### Required work
Look through the data below and return each line where "semUpdate" appears.
══ Information provided ══
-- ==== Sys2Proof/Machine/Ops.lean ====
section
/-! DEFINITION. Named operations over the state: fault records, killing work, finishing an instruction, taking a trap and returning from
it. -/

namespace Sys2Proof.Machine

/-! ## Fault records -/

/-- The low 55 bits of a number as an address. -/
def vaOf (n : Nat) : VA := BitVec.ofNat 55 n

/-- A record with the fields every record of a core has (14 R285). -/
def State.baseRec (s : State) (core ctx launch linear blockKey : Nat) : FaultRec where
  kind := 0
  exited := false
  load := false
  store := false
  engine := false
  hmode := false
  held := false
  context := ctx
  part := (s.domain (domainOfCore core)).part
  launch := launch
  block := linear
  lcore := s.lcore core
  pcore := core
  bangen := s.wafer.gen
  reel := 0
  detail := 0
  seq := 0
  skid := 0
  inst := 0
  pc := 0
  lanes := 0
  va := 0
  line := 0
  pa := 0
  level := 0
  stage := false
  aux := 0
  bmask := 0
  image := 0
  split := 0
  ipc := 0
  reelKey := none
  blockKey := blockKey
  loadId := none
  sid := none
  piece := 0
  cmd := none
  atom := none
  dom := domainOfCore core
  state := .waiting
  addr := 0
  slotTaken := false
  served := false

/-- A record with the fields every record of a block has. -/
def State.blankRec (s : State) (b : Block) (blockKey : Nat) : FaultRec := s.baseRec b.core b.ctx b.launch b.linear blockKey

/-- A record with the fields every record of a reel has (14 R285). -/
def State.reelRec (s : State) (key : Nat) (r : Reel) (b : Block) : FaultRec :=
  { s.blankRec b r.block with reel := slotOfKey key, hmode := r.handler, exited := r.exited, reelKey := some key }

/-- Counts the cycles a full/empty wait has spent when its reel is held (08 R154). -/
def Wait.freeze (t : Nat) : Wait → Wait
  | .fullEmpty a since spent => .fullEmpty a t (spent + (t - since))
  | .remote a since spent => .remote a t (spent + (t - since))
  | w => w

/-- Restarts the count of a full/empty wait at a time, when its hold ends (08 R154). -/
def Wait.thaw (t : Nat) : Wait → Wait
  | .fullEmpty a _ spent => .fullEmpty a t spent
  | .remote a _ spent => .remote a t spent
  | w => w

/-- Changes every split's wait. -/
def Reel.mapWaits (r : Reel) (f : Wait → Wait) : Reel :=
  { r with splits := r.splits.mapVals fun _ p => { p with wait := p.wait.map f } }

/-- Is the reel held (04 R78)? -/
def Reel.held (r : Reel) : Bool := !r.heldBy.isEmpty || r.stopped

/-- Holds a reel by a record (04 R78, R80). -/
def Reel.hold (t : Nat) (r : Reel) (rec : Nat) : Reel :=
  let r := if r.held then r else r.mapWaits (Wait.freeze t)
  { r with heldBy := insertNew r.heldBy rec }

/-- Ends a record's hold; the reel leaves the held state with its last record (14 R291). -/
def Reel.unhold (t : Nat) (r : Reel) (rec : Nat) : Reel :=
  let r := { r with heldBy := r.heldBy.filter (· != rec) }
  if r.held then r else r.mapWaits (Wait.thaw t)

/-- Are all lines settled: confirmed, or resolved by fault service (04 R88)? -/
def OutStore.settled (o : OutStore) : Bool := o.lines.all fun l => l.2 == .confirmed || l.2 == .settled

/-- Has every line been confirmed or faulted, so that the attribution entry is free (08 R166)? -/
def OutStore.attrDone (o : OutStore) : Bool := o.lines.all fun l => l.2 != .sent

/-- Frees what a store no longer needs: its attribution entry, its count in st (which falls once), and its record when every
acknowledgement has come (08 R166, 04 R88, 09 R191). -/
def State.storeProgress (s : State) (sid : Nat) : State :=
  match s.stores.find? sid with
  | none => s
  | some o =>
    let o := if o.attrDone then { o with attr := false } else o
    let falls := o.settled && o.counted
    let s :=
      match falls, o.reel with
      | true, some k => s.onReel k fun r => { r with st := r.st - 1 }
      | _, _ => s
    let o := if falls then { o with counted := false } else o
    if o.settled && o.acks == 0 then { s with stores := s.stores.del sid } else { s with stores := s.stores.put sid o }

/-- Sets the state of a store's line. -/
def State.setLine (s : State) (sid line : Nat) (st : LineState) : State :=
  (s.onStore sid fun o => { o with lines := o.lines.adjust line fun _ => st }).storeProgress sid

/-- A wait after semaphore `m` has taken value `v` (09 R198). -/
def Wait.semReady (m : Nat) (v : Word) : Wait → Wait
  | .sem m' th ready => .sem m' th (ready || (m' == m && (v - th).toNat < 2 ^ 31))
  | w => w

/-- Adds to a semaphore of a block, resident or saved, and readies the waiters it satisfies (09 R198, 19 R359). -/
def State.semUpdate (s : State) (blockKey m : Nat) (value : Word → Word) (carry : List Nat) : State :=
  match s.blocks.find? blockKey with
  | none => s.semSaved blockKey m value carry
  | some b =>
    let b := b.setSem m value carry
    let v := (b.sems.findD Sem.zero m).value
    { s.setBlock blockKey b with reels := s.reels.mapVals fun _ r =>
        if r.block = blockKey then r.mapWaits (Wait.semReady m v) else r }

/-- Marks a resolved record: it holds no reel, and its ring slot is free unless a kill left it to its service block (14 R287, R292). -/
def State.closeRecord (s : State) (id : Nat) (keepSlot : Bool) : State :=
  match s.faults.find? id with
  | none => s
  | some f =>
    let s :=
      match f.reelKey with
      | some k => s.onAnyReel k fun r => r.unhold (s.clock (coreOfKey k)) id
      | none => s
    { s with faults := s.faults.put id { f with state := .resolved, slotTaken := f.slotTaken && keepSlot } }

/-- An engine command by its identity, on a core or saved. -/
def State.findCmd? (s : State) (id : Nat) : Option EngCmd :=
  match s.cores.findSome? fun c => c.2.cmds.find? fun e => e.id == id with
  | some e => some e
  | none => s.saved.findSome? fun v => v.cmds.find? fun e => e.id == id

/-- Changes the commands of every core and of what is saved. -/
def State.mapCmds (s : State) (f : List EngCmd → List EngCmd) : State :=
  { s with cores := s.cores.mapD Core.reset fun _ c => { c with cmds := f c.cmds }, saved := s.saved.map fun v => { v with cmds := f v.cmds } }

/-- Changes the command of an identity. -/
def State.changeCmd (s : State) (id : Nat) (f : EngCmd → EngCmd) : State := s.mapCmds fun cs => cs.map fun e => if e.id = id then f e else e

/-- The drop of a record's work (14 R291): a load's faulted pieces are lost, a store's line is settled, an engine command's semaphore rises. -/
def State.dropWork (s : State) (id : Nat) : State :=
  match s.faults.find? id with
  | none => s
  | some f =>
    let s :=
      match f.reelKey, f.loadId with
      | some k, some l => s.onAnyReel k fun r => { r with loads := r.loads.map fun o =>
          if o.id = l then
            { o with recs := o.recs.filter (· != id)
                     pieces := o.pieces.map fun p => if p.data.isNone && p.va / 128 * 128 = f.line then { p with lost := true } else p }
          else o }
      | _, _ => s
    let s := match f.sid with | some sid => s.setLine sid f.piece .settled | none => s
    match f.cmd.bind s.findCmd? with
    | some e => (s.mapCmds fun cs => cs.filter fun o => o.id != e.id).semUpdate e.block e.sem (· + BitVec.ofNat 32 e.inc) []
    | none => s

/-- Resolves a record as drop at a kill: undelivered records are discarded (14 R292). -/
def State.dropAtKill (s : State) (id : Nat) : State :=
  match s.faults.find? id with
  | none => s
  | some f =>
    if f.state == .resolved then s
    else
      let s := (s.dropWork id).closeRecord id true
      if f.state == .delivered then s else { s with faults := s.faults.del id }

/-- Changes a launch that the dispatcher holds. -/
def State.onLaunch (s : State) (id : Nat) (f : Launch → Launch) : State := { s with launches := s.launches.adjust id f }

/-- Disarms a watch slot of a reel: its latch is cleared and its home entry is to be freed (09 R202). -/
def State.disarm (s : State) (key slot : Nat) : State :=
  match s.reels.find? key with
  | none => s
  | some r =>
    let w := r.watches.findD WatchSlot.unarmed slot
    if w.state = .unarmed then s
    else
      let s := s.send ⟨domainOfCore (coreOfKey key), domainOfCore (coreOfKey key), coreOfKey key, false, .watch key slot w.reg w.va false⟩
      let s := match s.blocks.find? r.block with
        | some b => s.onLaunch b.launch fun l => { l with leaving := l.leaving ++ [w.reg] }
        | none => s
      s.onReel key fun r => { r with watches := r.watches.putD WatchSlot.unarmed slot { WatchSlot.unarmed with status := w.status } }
═══
### Answer section
def State.semUpdate (s : State) (blockKey m : Nat) (value : Word → Word) (carry : List Nat) : State :=
    | some e => (s.mapCmds fun cs => cs.filter fun o => o.id != e.id).semUpdate e.block e.sem (· + BitVec.ofNat 32 e.inc) []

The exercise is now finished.